## Excerpted records
· · · ·

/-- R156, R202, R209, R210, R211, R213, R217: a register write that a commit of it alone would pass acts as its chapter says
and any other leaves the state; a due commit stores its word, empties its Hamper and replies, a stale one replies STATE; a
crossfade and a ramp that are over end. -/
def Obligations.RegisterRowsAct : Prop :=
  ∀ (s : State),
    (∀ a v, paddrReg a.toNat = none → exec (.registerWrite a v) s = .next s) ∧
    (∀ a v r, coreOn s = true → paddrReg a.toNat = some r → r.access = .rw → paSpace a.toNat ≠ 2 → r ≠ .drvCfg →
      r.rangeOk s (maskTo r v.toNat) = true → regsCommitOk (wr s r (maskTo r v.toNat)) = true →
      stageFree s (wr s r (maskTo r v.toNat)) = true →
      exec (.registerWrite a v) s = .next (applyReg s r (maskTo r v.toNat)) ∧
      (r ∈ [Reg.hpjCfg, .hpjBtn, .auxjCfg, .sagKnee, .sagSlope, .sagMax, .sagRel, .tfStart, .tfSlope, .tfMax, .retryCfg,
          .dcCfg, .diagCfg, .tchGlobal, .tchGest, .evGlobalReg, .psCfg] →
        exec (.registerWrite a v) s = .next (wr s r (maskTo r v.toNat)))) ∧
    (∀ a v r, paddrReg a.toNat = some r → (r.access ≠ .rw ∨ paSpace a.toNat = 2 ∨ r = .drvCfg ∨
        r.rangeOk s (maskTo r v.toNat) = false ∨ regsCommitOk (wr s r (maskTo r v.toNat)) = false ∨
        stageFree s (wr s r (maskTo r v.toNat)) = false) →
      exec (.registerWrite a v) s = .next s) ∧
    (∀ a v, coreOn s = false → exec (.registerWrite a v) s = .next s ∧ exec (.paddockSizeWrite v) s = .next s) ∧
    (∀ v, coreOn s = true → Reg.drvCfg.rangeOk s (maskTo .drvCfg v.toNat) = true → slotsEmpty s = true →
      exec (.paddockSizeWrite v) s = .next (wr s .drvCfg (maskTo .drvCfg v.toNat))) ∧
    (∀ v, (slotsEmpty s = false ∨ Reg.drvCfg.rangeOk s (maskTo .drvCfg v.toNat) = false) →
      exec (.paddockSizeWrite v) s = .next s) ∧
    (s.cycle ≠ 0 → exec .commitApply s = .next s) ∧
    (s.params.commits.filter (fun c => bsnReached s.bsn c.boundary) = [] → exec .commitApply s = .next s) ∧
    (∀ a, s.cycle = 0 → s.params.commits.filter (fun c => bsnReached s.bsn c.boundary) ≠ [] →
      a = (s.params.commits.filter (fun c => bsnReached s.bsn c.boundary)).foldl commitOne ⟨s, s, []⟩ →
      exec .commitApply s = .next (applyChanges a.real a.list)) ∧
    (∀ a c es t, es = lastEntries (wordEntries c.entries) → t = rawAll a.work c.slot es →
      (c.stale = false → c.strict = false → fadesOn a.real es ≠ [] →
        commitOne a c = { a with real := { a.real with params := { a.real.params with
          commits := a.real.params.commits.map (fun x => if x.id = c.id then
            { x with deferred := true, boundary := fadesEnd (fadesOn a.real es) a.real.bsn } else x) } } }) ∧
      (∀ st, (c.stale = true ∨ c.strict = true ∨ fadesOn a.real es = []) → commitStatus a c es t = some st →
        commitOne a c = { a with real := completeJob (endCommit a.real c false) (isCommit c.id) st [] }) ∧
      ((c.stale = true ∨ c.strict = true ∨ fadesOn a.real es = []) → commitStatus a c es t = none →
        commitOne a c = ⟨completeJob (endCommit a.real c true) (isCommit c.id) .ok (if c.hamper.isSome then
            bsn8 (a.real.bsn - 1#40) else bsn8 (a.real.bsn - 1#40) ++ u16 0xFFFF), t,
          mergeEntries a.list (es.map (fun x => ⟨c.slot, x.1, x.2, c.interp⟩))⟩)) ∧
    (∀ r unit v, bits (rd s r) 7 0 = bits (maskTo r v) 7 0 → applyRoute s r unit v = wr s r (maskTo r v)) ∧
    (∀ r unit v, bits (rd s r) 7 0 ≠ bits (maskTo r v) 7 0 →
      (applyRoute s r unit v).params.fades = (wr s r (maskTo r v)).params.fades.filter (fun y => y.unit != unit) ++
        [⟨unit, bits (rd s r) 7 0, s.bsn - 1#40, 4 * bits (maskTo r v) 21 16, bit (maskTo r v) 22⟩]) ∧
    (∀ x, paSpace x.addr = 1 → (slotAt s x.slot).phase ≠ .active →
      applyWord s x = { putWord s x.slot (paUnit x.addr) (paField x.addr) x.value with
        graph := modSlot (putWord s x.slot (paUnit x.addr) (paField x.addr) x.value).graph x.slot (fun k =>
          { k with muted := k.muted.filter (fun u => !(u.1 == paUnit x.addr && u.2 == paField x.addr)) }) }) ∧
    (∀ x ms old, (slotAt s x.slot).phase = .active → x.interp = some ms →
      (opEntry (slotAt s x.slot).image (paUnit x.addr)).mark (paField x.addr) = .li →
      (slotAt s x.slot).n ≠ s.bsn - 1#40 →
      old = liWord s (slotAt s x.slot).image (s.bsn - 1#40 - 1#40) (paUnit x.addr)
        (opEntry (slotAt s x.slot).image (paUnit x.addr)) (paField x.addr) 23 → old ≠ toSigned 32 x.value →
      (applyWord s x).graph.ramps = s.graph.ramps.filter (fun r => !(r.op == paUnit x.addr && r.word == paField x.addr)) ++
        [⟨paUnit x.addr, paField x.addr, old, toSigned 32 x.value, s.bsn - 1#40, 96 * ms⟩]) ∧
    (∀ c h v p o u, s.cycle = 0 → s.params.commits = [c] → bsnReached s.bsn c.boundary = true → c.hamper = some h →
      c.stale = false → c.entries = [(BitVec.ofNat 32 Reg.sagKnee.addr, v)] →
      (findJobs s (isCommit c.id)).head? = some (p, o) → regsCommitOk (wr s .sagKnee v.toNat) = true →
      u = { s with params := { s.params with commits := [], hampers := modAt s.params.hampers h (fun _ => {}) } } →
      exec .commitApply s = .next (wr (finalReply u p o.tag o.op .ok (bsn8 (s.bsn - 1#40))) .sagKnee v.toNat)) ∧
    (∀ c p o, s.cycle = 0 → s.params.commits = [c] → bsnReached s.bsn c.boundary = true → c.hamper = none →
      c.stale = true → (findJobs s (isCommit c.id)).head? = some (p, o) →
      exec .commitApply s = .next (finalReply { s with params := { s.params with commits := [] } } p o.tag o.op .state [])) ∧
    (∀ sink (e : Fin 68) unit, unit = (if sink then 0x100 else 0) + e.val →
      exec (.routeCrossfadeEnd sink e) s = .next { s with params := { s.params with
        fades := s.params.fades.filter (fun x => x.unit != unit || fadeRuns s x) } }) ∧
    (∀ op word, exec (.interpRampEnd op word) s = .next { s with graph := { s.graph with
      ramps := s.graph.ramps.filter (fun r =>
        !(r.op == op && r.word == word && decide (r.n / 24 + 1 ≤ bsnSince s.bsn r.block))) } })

· · · ·

## Exercise directions
Every record above should be output exactly.

## Solution for this problem
/-- R156, R202, R209, R210, R211, R213, R217: a register write that a commit of it alone would pass acts as its chapter says
and any other leaves the state; a due commit stores its word, empties its Hamper and replies, a stale one replies STATE; a
crossfade and a ramp that are over end. -/
def Obligations.RegisterRowsAct : Prop :=
  ∀ (s : State),
    (∀ a v, paddrReg a.toNat = none → exec (.registerWrite a v) s = .next s) ∧
    (∀ a v r, coreOn s = true → paddrReg a.toNat = some r → r.access = .rw → paSpace a.toNat ≠ 2 → r ≠ .drvCfg →
      r.rangeOk s (maskTo r v.toNat) = true → regsCommitOk (wr s r (maskTo r v.toNat)) = true →
      stageFree s (wr s r (maskTo r v.toNat)) = true →
      exec (.registerWrite a v) s = .next (applyReg s r (maskTo r v.toNat)) ∧
      (r ∈ [Reg.hpjCfg, .hpjBtn, .auxjCfg, .sagKnee, .sagSlope, .sagMax, .sagRel, .tfStart, .tfSlope, .tfMax, .retryCfg,
          .dcCfg, .diagCfg, .tchGlobal, .tchGest, .evGlobalReg, .psCfg] →
        exec (.registerWrite a v) s = .next (wr s r (maskTo r v.toNat)))) ∧
    (∀ a v r, paddrReg a.toNat = some r → (r.access ≠ .rw ∨ paSpace a.toNat = 2 ∨ r = .drvCfg ∨
        r.rangeOk s (maskTo r v.toNat) = false ∨ regsCommitOk (wr s r (maskTo r v.toNat)) = false ∨
        stageFree s (wr s r (maskTo r v.toNat)) = false) →
      exec (.registerWrite a v) s = .next s) ∧
    (∀ a v, coreOn s = false → exec (.registerWrite a v) s = .next s ∧ exec (.paddockSizeWrite v) s = .next s) ∧
    (∀ v, coreOn s = true → Reg.drvCfg.rangeOk s (maskTo .drvCfg v.toNat) = true → slotsEmpty s = true →
      exec (.paddockSizeWrite v) s = .next (wr s .drvCfg (maskTo .drvCfg v.toNat))) ∧
    (∀ v, (slotsEmpty s = false ∨ Reg.drvCfg.rangeOk s (maskTo .drvCfg v.toNat) = false) →
      exec (.paddockSizeWrite v) s = .next s) ∧
    (s.cycle ≠ 0 → exec .commitApply s = .next s) ∧
    (s.params.commits.filter (fun c => bsnReached s.bsn c.boundary) = [] → exec .commitApply s = .next s) ∧
    (∀ a, s.cycle = 0 → s.params.commits.filter (fun c => bsnReached s.bsn c.boundary) ≠ [] →
      a = (s.params.commits.filter (fun c => bsnReached s.bsn c.boundary)).foldl commitOne ⟨s, s, []⟩ →
      exec .commitApply s = .next (applyChanges a.real a.list)) ∧
    (∀ a c es t, es = lastEntries (wordEntries c.entries) → t = rawAll a.work c.slot es →
      (c.stale = false → c.strict = false → fadesOn a.real es ≠ [] →
        commitOne a c = { a with real := { a.real with params := { a.real.params with
          commits := a.real.params.commits.map (fun x => if x.id = c.id then
            { x with deferred := true, boundary := fadesEnd (fadesOn a.real es) a.real.bsn } else x) } } }) ∧
      (∀ st, (c.stale = true ∨ c.strict = true ∨ fadesOn a.real es = []) → commitStatus a c es t = some st →
        commitOne a c = { a with real := completeJob (endCommit a.real c false) (isCommit c.id) st [] }) ∧
      ((c.stale = true ∨ c.strict = true ∨ fadesOn a.real es = []) → commitStatus a c es t = none →
        commitOne a c = ⟨completeJob (endCommit a.real c true) (isCommit c.id) .ok (if c.hamper.isSome then
            bsn8 (a.real.bsn - 1#40) else bsn8 (a.real.bsn - 1#40) ++ u16 0xFFFF), t,
          mergeEntries a.list (es.map (fun x => ⟨c.slot, x.1, x.2, c.interp⟩))⟩)) ∧
    (∀ r unit v, bits (rd s r) 7 0 = bits (maskTo r v) 7 0 → applyRoute s r unit v = wr s r (maskTo r v)) ∧
    (∀ r unit v, bits (rd s r) 7 0 ≠ bits (maskTo r v) 7 0 →
      (applyRoute s r unit v).params.fades = (wr s r (maskTo r v)).params.fades.filter (fun y => y.unit != unit) ++
        [⟨unit, bits (rd s r) 7 0, s.bsn - 1#40, 4 * bits (maskTo r v) 21 16, bit (maskTo r v) 22⟩]) ∧
    (∀ x, paSpace x.addr = 1 → (slotAt s x.slot).phase ≠ .active →
      applyWord s x = { putWord s x.slot (paUnit x.addr) (paField x.addr) x.value with
        graph := modSlot (putWord s x.slot (paUnit x.addr) (paField x.addr) x.value).graph x.slot (fun k =>
          { k with muted := k.muted.filter (fun u => !(u.1 == paUnit x.addr && u.2 == paField x.addr)) }) }) ∧
    (∀ x ms old, (slotAt s x.slot).phase = .active → x.interp = some ms →
      (opEntry (slotAt s x.slot).image (paUnit x.addr)).mark (paField x.addr) = .li →
      (slotAt s x.slot).n ≠ s.bsn - 1#40 →
      old = liWord s (slotAt s x.slot).image (s.bsn - 1#40 - 1#40) (paUnit x.addr)
        (opEntry (slotAt s x.slot).image (paUnit x.addr)) (paField x.addr) 23 → old ≠ toSigned 32 x.value →
      (applyWord s x).graph.ramps = s.graph.ramps.filter (fun r => !(r.op == paUnit x.addr && r.word == paField x.addr)) ++
        [⟨paUnit x.addr, paField x.addr, old, toSigned 32 x.value, s.bsn - 1#40, 96 * ms⟩]) ∧
    (∀ c h v p o u, s.cycle = 0 → s.params.commits = [c] → bsnReached s.bsn c.boundary = true → c.hamper = some h →
      c.stale = false → c.entries = [(BitVec.ofNat 32 Reg.sagKnee.addr, v)] →
      (findJobs s (isCommit c.id)).head? = some (p, o) → regsCommitOk (wr s .sagKnee v.toNat) = true →
      u = { s with params := { s.params with commits := [], hampers := modAt s.params.hampers h (fun _ => {}) } } →
      exec .commitApply s = .next (wr (finalReply u p o.tag o.op .ok (bsn8 (s.bsn - 1#40))) .sagKnee v.toNat)) ∧
    (∀ c p o, s.cycle = 0 → s.params.commits = [c] → bsnReached s.bsn c.boundary = true → c.hamper = none →
      c.stale = true → (findJobs s (isCommit c.id)).head? = some (p, o) →
      exec .commitApply s = .next (finalReply { s with params := { s.params with commits := [] } } p o.tag o.op .state [])) ∧
    (∀ sink (e : Fin 68) unit, unit = (if sink then 0x100 else 0) + e.val →
      exec (.routeCrossfadeEnd sink e) s = .next { s with params := { s.params with
        fades := s.params.fades.filter (fun x => x.unit != unit || fadeRuns s x) } }) ∧
    (∀ op word, exec (.interpRampEnd op word) s = .next { s with graph := { s.graph with
      ramps := s.graph.ramps.filter (fun r =>
        !(r.op == op && r.word == word && decide (r.n / 24 + 1 ≤ bsnSince s.bsn r.block))) } })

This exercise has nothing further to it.